> [Problem to solve] Beginning with the line where "exact absurd hg.2 (by decide)" appears, repeat every remaining line of the entries exactly, the last line included.

Records excerpted from a collection
____________________

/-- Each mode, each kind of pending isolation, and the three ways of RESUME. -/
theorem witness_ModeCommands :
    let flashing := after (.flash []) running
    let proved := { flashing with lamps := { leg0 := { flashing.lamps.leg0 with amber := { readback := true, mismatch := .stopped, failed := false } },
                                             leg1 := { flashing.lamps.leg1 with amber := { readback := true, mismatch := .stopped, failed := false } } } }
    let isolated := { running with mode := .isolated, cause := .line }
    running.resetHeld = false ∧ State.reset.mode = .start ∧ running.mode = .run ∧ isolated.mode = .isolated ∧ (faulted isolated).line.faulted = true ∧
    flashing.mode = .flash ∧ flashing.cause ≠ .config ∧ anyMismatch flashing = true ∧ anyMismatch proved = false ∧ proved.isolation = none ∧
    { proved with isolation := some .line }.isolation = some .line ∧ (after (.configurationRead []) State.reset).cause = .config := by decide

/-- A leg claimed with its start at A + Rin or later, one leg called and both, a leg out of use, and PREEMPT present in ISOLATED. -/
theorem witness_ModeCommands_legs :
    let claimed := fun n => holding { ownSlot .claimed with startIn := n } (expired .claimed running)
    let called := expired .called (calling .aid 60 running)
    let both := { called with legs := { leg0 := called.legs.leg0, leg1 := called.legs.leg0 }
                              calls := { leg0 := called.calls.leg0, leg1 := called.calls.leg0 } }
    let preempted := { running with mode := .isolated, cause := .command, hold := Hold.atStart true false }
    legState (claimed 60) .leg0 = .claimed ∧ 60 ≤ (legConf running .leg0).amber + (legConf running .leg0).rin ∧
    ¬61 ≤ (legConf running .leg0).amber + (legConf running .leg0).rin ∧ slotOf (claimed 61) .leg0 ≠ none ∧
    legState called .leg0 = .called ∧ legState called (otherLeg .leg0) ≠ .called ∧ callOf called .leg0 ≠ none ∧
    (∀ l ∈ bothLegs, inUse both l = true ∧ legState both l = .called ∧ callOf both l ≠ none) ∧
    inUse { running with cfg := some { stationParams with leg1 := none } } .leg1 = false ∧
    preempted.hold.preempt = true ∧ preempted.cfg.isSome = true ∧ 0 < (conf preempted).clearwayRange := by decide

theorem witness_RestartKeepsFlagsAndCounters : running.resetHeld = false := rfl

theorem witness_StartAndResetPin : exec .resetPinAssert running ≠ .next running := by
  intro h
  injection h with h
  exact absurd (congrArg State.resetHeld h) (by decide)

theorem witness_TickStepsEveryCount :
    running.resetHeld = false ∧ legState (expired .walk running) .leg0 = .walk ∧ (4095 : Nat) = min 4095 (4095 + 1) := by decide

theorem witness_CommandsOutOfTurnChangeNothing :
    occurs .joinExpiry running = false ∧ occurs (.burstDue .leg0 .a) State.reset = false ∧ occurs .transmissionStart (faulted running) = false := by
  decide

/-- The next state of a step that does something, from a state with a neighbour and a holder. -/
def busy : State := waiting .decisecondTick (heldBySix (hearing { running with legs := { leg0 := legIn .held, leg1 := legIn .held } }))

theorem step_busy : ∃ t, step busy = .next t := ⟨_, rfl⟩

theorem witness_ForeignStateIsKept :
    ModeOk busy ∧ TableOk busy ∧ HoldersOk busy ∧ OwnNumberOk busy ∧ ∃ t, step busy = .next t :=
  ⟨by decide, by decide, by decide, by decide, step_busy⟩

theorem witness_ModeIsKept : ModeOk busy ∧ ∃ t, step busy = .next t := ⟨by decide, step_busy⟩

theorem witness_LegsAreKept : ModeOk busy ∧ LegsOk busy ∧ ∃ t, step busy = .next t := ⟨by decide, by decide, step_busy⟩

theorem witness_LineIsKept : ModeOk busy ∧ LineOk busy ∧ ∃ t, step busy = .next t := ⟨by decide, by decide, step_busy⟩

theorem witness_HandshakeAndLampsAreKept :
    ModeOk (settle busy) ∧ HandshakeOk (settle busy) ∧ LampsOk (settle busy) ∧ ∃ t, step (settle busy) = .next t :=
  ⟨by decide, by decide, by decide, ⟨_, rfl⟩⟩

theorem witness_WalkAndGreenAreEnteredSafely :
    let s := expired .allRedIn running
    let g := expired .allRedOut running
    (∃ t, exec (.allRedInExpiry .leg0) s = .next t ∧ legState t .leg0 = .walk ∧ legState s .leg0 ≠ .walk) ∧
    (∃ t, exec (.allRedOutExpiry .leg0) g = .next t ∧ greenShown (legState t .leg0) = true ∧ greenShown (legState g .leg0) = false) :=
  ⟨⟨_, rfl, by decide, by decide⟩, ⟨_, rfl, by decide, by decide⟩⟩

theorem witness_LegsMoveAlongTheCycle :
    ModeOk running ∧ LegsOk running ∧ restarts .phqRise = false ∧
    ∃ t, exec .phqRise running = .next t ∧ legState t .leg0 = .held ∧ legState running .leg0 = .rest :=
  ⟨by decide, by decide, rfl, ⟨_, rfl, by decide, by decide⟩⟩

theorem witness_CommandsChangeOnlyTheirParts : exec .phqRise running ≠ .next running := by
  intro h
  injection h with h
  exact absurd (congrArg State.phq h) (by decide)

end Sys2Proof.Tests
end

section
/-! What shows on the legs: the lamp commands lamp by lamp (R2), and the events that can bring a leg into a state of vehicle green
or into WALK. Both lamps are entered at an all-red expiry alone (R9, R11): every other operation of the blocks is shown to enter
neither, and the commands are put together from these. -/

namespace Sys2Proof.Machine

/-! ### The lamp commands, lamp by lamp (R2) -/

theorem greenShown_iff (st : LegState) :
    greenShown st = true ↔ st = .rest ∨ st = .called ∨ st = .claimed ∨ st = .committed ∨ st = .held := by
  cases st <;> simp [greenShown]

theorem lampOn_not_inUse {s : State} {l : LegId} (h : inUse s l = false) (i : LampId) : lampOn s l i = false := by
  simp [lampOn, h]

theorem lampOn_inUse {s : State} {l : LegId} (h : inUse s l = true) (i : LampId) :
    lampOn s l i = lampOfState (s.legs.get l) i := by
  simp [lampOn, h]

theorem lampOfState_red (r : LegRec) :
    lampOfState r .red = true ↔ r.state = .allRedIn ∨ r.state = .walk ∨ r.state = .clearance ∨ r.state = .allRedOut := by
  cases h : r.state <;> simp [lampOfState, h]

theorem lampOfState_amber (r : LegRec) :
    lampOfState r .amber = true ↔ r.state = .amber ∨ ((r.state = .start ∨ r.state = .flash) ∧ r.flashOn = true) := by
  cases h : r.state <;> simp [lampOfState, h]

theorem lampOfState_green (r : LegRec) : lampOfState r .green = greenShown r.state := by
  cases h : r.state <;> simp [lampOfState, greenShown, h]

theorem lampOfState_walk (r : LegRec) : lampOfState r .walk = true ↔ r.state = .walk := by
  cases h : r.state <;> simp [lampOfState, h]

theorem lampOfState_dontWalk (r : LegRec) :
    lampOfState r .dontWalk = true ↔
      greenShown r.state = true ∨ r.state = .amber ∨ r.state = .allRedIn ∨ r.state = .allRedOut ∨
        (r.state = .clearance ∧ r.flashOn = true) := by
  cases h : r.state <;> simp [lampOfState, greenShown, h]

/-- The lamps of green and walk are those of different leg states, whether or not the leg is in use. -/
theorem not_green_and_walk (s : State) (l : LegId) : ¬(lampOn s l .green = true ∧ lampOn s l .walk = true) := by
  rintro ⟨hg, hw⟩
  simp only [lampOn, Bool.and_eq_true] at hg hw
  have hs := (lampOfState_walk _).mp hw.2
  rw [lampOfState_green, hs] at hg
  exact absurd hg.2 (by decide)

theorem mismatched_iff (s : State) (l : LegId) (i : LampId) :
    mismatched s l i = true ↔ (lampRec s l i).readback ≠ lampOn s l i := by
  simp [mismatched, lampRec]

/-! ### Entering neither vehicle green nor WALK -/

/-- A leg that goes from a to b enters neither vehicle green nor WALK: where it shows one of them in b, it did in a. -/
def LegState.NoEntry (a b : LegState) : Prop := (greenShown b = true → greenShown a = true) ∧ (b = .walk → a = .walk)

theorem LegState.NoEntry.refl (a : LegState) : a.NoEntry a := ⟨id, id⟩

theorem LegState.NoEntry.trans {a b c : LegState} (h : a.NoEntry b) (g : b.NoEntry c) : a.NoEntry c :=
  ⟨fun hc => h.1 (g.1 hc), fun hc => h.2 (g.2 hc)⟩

____________________

> [Answer to the problem]
  exact absurd hg.2 (by decide)

theorem mismatched_iff (s : State) (l : LegId) (i : LampId) :
    mismatched s l i = true ↔ (lampRec s l i).readback ≠ lampOn s l i := by
  simp [mismatched, lampRec]

/-! ### Entering neither vehicle green nor WALK -/

/-- A leg that goes from a to b enters neither vehicle green nor WALK: where it shows one of them in b, it did in a. -/
def LegState.NoEntry (a b : LegState) : Prop := (greenShown b = true → greenShown a = true) ∧ (b = .walk → a = .walk)

theorem LegState.NoEntry.refl (a : LegState) : a.NoEntry a := ⟨id, id⟩

theorem LegState.NoEntry.trans {a b c : LegState} (h : a.NoEntry b) (g : b.NoEntry c) : a.NoEntry c :=
  ⟨fun hc => h.1 (g.1 hc), fun hc => h.2 (g.2 hc)⟩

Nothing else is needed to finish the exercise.